THE INPUT:
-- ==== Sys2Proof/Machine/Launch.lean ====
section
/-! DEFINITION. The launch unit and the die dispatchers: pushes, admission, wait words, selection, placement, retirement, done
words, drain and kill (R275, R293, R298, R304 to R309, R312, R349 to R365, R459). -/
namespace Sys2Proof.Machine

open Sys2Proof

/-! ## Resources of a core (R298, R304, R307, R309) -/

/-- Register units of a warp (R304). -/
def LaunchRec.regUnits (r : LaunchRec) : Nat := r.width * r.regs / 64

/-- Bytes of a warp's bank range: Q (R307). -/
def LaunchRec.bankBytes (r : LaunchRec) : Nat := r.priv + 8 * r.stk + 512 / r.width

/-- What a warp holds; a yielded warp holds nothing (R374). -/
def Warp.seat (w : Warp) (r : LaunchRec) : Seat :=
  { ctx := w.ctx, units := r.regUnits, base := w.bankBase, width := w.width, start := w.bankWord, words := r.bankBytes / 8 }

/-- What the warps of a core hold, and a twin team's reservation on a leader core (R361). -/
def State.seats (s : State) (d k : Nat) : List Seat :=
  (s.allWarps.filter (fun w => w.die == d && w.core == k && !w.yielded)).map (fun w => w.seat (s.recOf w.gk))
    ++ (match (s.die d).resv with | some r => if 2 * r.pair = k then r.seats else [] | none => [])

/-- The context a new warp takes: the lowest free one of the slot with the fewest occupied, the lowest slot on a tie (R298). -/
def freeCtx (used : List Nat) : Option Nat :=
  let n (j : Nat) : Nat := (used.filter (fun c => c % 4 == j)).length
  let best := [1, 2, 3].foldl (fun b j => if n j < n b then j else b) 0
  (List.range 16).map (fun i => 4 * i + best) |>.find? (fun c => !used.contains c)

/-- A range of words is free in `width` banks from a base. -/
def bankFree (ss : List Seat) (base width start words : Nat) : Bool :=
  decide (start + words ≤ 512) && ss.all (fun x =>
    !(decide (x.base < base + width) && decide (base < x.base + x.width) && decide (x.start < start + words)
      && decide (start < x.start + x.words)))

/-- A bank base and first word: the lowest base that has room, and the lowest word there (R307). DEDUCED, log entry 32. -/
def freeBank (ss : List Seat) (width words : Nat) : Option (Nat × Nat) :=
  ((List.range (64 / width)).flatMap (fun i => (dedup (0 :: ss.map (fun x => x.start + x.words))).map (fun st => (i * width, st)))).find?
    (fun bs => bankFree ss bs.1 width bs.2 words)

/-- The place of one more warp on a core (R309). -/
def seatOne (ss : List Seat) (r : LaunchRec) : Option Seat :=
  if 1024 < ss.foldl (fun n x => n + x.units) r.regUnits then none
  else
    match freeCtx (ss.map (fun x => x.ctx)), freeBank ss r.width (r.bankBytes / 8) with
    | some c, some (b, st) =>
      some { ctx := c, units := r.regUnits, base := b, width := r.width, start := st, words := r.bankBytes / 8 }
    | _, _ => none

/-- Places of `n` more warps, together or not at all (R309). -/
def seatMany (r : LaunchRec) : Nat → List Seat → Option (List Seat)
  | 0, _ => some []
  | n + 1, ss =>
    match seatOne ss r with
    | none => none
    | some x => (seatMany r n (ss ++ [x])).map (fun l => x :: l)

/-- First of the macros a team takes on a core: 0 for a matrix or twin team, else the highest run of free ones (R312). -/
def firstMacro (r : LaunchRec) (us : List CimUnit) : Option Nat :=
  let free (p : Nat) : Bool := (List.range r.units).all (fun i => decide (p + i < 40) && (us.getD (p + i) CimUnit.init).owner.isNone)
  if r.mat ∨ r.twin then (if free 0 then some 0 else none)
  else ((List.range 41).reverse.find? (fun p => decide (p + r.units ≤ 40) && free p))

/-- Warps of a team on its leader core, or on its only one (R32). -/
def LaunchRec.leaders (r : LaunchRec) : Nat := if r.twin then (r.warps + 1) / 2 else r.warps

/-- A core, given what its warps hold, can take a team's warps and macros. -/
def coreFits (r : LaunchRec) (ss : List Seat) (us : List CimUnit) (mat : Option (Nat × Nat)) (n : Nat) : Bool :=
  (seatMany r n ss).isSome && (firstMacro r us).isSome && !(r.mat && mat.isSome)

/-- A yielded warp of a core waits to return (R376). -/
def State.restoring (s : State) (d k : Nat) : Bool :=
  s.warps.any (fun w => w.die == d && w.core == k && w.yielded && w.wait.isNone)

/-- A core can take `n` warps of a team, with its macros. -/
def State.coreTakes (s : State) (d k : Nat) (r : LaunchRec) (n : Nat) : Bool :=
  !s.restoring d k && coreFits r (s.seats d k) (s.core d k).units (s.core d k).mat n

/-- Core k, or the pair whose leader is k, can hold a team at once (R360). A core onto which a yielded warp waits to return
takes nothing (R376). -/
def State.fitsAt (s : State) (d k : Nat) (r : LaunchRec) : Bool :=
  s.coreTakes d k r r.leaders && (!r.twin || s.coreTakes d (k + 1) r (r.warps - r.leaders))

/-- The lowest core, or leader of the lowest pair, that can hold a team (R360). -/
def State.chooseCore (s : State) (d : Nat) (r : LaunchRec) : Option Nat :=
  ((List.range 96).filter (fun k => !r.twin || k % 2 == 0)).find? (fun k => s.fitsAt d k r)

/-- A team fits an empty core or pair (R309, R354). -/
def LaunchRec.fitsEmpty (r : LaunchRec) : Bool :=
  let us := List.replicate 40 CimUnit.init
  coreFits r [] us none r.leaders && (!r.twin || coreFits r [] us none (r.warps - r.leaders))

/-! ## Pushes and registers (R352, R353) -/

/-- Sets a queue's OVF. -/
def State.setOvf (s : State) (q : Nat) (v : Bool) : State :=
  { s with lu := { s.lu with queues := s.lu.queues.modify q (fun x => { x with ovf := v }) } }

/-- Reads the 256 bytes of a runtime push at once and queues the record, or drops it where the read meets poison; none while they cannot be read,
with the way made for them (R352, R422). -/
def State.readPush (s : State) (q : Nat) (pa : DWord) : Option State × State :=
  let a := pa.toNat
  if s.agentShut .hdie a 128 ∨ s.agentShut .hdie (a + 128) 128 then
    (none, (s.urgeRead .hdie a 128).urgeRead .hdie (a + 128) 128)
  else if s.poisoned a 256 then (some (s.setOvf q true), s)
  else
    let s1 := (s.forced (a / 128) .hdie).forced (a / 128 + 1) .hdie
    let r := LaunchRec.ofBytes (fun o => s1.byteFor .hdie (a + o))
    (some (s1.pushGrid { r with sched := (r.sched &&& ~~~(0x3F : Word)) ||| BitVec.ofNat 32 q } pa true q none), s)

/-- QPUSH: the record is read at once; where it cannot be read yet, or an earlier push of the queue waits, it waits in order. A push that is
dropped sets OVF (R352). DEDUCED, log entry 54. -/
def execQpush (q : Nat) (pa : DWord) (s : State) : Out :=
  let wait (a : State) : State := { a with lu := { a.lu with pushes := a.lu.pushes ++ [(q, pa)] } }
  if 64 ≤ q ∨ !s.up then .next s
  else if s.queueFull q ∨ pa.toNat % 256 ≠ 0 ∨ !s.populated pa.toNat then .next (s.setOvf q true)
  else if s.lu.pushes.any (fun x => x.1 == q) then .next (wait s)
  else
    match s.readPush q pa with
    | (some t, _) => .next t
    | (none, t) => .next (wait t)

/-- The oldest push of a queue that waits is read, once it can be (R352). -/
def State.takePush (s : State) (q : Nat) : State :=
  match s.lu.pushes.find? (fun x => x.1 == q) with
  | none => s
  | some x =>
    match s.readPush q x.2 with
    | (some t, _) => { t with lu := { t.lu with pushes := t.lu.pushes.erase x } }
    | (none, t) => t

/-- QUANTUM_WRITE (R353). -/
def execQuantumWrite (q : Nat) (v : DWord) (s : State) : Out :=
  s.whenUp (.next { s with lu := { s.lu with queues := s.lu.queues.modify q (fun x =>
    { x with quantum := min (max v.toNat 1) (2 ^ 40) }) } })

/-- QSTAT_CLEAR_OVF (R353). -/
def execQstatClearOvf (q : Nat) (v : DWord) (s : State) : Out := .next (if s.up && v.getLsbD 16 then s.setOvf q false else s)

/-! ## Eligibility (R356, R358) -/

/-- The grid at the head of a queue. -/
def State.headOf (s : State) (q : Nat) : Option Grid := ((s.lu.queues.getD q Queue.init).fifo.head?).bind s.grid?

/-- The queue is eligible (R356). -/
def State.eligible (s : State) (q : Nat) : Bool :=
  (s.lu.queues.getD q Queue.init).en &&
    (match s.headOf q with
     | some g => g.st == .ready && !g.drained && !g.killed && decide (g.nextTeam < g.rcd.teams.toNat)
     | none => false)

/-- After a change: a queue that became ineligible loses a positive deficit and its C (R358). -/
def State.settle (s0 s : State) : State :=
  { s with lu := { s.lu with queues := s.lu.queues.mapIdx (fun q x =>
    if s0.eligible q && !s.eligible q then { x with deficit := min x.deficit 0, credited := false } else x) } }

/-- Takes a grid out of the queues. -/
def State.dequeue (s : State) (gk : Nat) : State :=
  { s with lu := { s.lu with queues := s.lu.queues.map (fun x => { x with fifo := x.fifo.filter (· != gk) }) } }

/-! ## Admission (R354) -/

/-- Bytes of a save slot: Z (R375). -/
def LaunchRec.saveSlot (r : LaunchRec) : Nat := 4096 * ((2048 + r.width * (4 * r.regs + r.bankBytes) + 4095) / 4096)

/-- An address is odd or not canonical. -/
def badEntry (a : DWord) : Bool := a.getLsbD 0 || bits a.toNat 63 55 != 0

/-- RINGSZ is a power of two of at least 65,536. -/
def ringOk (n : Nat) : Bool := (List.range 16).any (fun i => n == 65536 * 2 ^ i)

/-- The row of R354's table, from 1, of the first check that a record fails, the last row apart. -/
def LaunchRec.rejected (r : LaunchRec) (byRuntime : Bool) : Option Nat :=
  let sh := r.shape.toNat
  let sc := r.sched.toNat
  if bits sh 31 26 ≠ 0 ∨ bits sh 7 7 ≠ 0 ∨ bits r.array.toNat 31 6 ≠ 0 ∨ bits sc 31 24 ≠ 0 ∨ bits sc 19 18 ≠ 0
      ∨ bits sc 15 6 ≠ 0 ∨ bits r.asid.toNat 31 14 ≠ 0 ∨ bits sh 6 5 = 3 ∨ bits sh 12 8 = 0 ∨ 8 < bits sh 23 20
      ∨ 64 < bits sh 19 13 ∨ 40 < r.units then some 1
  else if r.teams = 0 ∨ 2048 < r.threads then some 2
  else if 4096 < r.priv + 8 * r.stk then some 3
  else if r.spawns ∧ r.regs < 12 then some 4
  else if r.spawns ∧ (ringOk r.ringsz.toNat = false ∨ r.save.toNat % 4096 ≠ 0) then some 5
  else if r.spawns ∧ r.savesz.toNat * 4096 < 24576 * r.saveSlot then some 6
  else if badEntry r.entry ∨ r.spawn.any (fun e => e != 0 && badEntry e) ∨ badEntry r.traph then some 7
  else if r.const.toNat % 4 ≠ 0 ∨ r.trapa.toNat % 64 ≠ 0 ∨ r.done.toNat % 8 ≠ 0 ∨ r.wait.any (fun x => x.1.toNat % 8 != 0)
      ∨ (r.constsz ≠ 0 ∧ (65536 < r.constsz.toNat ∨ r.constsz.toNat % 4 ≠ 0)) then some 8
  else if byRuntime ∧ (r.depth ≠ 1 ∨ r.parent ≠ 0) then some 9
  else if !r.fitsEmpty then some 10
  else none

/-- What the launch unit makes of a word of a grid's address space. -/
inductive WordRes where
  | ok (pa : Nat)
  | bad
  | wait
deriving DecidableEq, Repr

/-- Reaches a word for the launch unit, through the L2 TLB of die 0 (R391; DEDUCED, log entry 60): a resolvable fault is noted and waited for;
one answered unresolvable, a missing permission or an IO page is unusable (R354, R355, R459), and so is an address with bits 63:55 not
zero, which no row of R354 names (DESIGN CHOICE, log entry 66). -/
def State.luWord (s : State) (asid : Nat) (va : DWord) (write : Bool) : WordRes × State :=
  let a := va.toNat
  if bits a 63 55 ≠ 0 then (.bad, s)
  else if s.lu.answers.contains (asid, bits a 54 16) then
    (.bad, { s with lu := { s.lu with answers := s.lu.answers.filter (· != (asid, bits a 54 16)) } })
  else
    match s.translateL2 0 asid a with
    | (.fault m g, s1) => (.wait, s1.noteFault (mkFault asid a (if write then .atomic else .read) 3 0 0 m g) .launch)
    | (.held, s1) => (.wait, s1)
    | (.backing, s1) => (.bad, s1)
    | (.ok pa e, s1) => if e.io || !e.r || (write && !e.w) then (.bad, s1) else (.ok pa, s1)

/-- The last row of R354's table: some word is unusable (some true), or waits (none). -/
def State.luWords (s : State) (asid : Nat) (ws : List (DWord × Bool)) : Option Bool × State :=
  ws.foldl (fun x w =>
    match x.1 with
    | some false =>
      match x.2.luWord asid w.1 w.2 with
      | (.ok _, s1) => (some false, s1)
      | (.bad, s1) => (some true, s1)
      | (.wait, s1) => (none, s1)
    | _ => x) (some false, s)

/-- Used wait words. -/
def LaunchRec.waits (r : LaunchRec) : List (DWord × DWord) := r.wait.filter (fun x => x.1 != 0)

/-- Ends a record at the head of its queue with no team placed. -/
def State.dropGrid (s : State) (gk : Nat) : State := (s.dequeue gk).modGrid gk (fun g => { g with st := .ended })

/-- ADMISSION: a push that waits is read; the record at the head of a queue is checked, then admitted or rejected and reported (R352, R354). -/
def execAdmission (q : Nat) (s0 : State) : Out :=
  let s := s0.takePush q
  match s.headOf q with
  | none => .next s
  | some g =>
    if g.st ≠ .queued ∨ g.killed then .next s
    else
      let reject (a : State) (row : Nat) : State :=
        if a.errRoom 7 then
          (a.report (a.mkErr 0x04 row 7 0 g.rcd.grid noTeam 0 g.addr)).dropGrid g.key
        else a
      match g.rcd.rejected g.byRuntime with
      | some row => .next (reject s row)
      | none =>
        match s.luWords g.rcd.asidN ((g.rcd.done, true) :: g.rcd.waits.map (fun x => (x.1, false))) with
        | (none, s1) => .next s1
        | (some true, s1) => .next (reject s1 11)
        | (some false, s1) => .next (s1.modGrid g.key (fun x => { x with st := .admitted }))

WHAT THIS TASK INVOLVES: Looking at the data above, return every line from the one with "match freeCtx (ss.map" down to the one with "def firstMacro (r", exactly and inclusively.

EXERCISE RESULT:
    match freeCtx (ss.map (fun x => x.ctx)), freeBank ss r.width (r.bankBytes / 8) with
    | some c, some (b, st) =>
      some { ctx := c, units := r.regUnits, base := b, width := r.width, start := st, words := r.bankBytes / 8 }
    | _, _ => none

/-- Places of `n` more warps, together or not at all (R309). -/
def seatMany (r : LaunchRec) : Nat → List Seat → Option (List Seat)
  | 0, _ => some []
  | n + 1, ss =>
    match seatOne ss r with
    | none => none
    | some x => (seatMany r n (ss ++ [x])).map (fun l => x :: l)

/-- First of the macros a team takes on a core: 0 for a matrix or twin team, else the highest run of free ones (R312). -/
def firstMacro (r : LaunchRec) (us : List CimUnit) : Option Nat :=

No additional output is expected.